#### WHAT THE TASK ASKS:
Return exactly those lines of the material below that fall between the line holding "def nvSeqOf (b" and the line holding "for none. -/", inclusive.
+++
/-! ## CAPS_GET (R373) -/

/-- WIDTH of array a, 0 for a vacant number. -/
def State.capWidth (s : State) (a : Nat) : Nat := if s.vacantSite (a / 672) then 0 else s.width (a / 4) (a % 4)

/-- The capability table, 8,320 bytes. -/
def State.capTable (s : State) : Bytes :=
  let up := (List.range 12).filter (fun n => !s.guestSite n && (s.site n).mode == .up)
  let k := up.length
  let w := (List.range 8064).map s.capWidth
  let upW := up.flatMap (fun n => (w.drop (672 * n)).take 672)
  let mask (l : List Nat) : Nat := (l.map (fun i => 2 ^ i)).sum
  let h := recOf 256 ([(0, 4, 1), (4, 4, 8320), (8, 4, s.fuse.population.toNat), (12, 2, 168 * k), (14, 2, 21 * k), (16, 4, 672 * k),
    (20, 2, mask s.upSites), (22, 2, bf s.fuse.population 27 16), (24, 4, 2250000), (28, 4, 1024 * 2250000 * upW.sum / 16 / 1000000),
    (32, 2, (upW.filter (· == 15)).length), (34, 2, (upW.filter (· == 14)).length), (36, 4, 0xFFBF), (40, 1, 3), (41, 1, 7),
    (42, 1, s.dev.layout), (43, 1, 32), (44, 1, 64), (45, 1, 16), (46, 2, 256), (48, 8, 672 * 2 ^ 30), (56, 2, s.dev.spreadS),
    (58, 1, b2n s.dev.priority), (59, 1, ((List.range 12).map (fun k => (s.stack k).refresh)).foldl max 1), (60, 4, 2304), (64, 2, 128),
    (66, 2, 512), (68, 1, 8), (69, 1, 7), (70, 2, 512), (72, 2, 256), (76, 2, mask s.upPorts), (78, 1, s.links.minPorts),
    (79, 1, s.links.device), (96, 1, (s.hport 0).rate), (97, 1, (s.hport 0).width), (98, 1, (s.hport 1).rate), (99, 1, (s.hport 1).width),
    (100, 2, s.pwr.cap), (102, 2, 1500), (104, 2, 4000), (106, 2, 4096), (108, 2, 64), (110, 1, 16), (111, 1, 64), (112, 4, 67108864),
    (116, 4, 16384), (120, 4, s.flash.fusedSv), (124, 4, 12288)]
    ++ (List.range 16).map (fun l => (80 + l, 1, (s.port l).width)))
  h ++ w.map (BitVec.ofNat 8)

/-- CAPS_GET (R373). -/
def execCapsGet (src : LSrc) (s : State) : Out := atSrc src (s.runLetter 0x0102 (Sem.read (fun s _ => s.capTable)) src)

/-! ## LOG_READ, NV_RECORD_READ (R449, R494) -/

/-- FIRST, LOST and the entries from FIRST on that COUNT allows. -/
def State.logSpan (s : State) (b : Bytes) : Nat × Nat × List LogEntry :=
  let st := rd b 48 8
  let oldest := match s.log.ring.head? with | some e => e.seq | none => s.log.nextSeq
  let first := max st oldest
  (first, if st ≠ 0 then oldest - st else 0, ((s.log.ring.filter (fun e => decide (e.seq ≥ first))).take (rd b 56 4)))

/-- The entries a LOG_READ answers with: on the host path, as many whole ones as RESULT_LEN allows. -/
def State.logTaken (s : State) (src : LSrc) (b : Bytes) : List LogEntry :=
  let l := (s.logSpan b).2.2
  match src with
  | .host _ _ _ => l.take (rd b 40 4 / 64)
  | .mgmt _ => l

/-- LOG_READ: RESULT_SMALL only when not even one entry fits (R494). -/
def semLogRead : Sem where
  range := fun _ _ b => firstBad [(decide (rd b 56 4 < 1 ∨ rd b 56 4 > 16384), 56)]
  own := fun s src b =>
    match src with
    | .host p f _ =>
      let none_ : Bool := match (s.fn p f).tray with | some t => t.resLen == 0 | none => true
      let want : Bool := (s.logSpan b).2.2 != []
      if none_ ∨ (want ∧ rd b 40 4 < 64) then some (stResultSmall, if want then 64 else 0) else none
    | .mgmt _ => none
  go := fun s src b =>
    let l := s.logTaken src b
    let x := s.logSpan b
    s.result src (le 8 x.1 ++ le 8 (x.1 + l.length) ++ le 4 x.2.1) (l.flatMap LogEntry.bytes)

/-- LOG_READ (R494). -/
def execLogRead (src : LSrc) (s : State) : Out := atSrc src (s.runLetter 0x0103 semLogRead src)

/-- SEQ of a slot that holds a valid event record (R449, R450). -/
def nvSeqOf (b : Bytes) : Option Nat :=
  if b.length = 256 ∧ rd b 0 4 = 0x56454C5A ∧ rd b 252 4 = crc32c (b.take 252) then some (rd b 8 8) else none

/-- NEWEST: the slot of the valid record with the highest SEQ, 0xFF for none. -/
def State.nvNewest (s : State) : Nat :=
  (s.flash.nv.foldl (fun (a : Nat × Nat) e =>
    match nvSeqOf e.2 with
    | some q => if q > a.2 ∨ a.1 = 0xFF then (e.1, q) else a
    | none => a) (0xFF, 0)).1

/-- The slots NV_RECORD_READ names, as they stand; an erased slot reads as ones. -/
def State.nvSlots (s : State) (b : Bytes) : Bytes :=
  (List.range (rdb b 49)).flatMap (fun i => tget (List.replicate 256 (0xFF : Byte)) s.flash.nv ((rdb b 48 + i) % 64))

/-- NV_RECORD_READ (R494). -/
def execNvRecordRead (src : LSrc) (s : State) : Out :=
  atSrc src (s.runLetter 0x0104 (Sem.read (fun s b => s.nvSlots b) (fun s _ => [BitVec.ofNat 8 s.nvNewest])
    (fun _ _ b => firstBad [(decide (rdb b 48 > 63), 48), (decide (rdb b 49 < 1 ∨ rdb b 49 > 64), 49)])) src)

/-! ## STATS_READ (R353) -/

/-- The 22 registers of R270 of the interface of a unit. -/
def State.netStat (s : State) (u : W32) : List Nat :=
  match (List.range 392).find? (fun i => ifUnit i == u && (s.ifRouter i).isSome) with
  | some i => (List.range 22).map (fun j => (tget 0 (s.nif i).stat j).toNat)
  | none => List.replicate 22 0

/-- Numbers of a class of R353's table, 0 for a class not in it. -/
def statsCount (cls : Nat) : Nat :=
  match cls with
  | 0x01 => 4 | 0x02 => 12 | 0x03 => 252 | 0x08 => 32 | 0x09 => 12 | 0x0A => 12 | 0x0B => 16 | 0x0C => 4 | 0x0D => 32 | 0x0E => 16 | 0x0F => 2
  | _ => 0

/-- Is a word the identifier of a unit of the table's classes: an index that no unit has is a field out of range (R22, R346, R353). -/
def statsKnown (u : Nat) : Bool := decide (u % 2 ^ 24 < statsCount (u / 2 ^ 24))

/-- Is the number of a unit vacant (R21, R353). -/
def State.statsVacant (s : State) (u : Nat) : Bool := u / 2 ^ 24 == 3 && s.vacantSite (u % 2 ^ 24 / 21)

/-- The values of a unit, in the table's order. -/
def State.statsValues (s : State) (u : Nat) : List Nat :=
  let i := u % 2 ^ 24
  let words (rdr : Nat → Nat) (base n : Nat) : List Nat := (List.range n).map (fun j => rdr (base + 8 * j))
  let net := s.netStat (BitVec.ofNat 32 u)
  match u / 2 ^ 24 with
  | 0x01 => words (s.xlateReg (12 + i)) 0x100 6
  | 0x02 => words (s.siteReg i) 0x100 6 ++ [s.siteReg i 0x010]
      ++ (if s.guestSite i then List.replicate 6 0 else words (s.xlateReg i) 0x100 6)
  | 0x03 => net ++ [s.clusterReg i 0x000]
  | 0x09 => [s.stackReg i 0x000] ++ words (s.stackReg i) 0x100 6 ++ words (s.stackReg i) 0x200 8
      ++ [s.stackReg i 0x240, s.stackReg i 0x288, s.stackReg i 0x290]
  | 0x0A => words (s.stackReg i) 0x180 4 ++ [s.stackReg i 0x068, s.stackReg i 0x060]
  | 0x0B => [s.svReg i 0x1008, s.svReg i 0x1010, s.svReg i 0x1018] ++ net
  | 0x0C => [s.winReg i 0x1008, s.winReg i 0x1010] ++ net
  | _ => net

/-- A STATS_READ result. -/
def State.stats (s : State) (b : Bytes) : Bytes :=
  let u := rd b 48 4
  let l := s.statsValues u
  le 4 u ++ le 4 l.length ++ le 8 s.time ++ l.flatMap (le 8)

/-- STATS_READ (R353). -/
def execStatsRead (src : LSrc) (s : State) : Out :=
  atSrc src (s.runLetter 0x0604 (Sem.read (fun s b => s.stats b) (fun _ _ => [])
    (fun _ _ b => firstBad [(!statsKnown (rd b 48 4), 48)])
    (fun s _ b => if statsKnown (rd b 48 4) ∧ s.statsVacant (rd b 48 4) then some 48 else none)) src)

/-! ## CERT_CHAIN_GET (R408) -/

/-- An entry of the chain. -/
def certEntry (kind : Nat) (der : Bytes) : Bytes :=
  recOf 8 [(0, 1, kind), (4, 4, der.length)] ++ der ++ zeros ((8 - der.length % 8) % 8)

/-- A certificate of the identity area, which is 60 KiB (R407, R464). -/
def idCert (kind : Nat) : Bytes := (Config.identityCert kind).take 61440

/-- The certificate chain, leaf first: the key that signs outside VENDOR_DEBUG or in it, binding, DeviceID, device CA. -/
def State.certChain (s : State) : Bytes :=
  let leaf := if s.sec.debug = .vendor then 2 else 1
  le 4 4 ++ zeros 4 ++ certEntry leaf (tget [] s.sec.certs leaf) ++ certEntry 3 (idCert 3)
    ++ certEntry 4 (idCert 4) ++ certEntry 5 (idCert 5)

/-- CERT_CHAIN_GET (R408). -/
def execCertChainGet (src : LSrc) (s : State) : Out := atSrc src (s.runLetter 0x0703 (Sem.read (fun s _ => s.certChain)) src)

/-! ## BIST_RESULT (R496) -/

/-- Die record of BIST_RESULT for die d: 0–11 the sites, 12–15 the field dies. -/
def bistDie (d tested status repaired sig expect fails first : Nat) : Bytes :=
  recOf 32 [(0, 4, (uidDie d).toNat), (4, 1, tested), (5, 1, status), (6, 2, repaired), (8, 8, sig), (16, 8, expect), (24, 4, fails),
    (28, 4, first)]

/-- The result of the last BIST_RUN, 576 bytes. Without one since whole reset RESULT is 0, and no die was tested; of a run that a
reset ended only the header's SCOPE, RESULT and START are held (R495). -/
def State.bistReport (s : State) : Bytes :=
  let none_ := ((List.range 16).map (fun d => bistDie d 0 4 0 0 0 0 0xFFFFFFFF)).flatten
  if s.sec.bistResult = [] then recOf 64 [(0, 4, 1), (4, 4, 576)] ++ none_
  else if s.sec.bistResult.length < 576 then slice s.sec.bistResult 0 64 ++ none_
  else s.sec.bistResult

/-- BIST_RESULT (R496). -/
def execBistResult (src : LSrc) (s : State) : Out := atSrc src (s.runLetter 0x0902 (Sem.read (fun s _ => s.bistReport)) src)

/-! ## THERMAL_READ (R461) -/

/-- m°C of a temperature code, rounded down. -/
def milliC (code : Int) : Int := (code * 125) / 2 - 64000

/-- Entry of a channel. The VALUE of an absent channel is a free value. -/
def State.thermEntry (s : State) (c : Nat) : Bytes :=
  let sus := s.pwr.suspect.contains c
  let fl := b2n sus + 2 * b2n (s.chan c).isNone + 4 * b2n (sus && (nbMedian s.pwr.readings s.pwr.suspect c).isSome)
    + 8 * b2n (s.pwr.clamped.contains c)
  le 2 c ++ [BitVec.ofNat 8 (chKind c), BitVec.ofNat 8 fl]
    ++ (match s.chan c with
      | some v => leI 4 (if chKind c = 0 then milliC v else v)
      | none => (List.range 4).map (fun j => Config.freeByte s.fresh (4 * c + j)))

/-- Bit n for site n and bit 12 + f for field die f. -/
def dieMask (q : Nat → Bool) : Nat := ((List.range 16).map (fun d => if q d then 2 ^ d else 0)).sum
+++
#### RESPONSE FOR THIS EXERCISE:
def nvSeqOf (b : Bytes) : Option Nat :=
  if b.length = 256 ∧ rd b 0 4 = 0x56454C5A ∧ rd b 252 4 = crc32c (b.take 252) then some (rd b 8 8) else none

/-- NEWEST: the slot of the valid record with the highest SEQ, 0xFF for none. -/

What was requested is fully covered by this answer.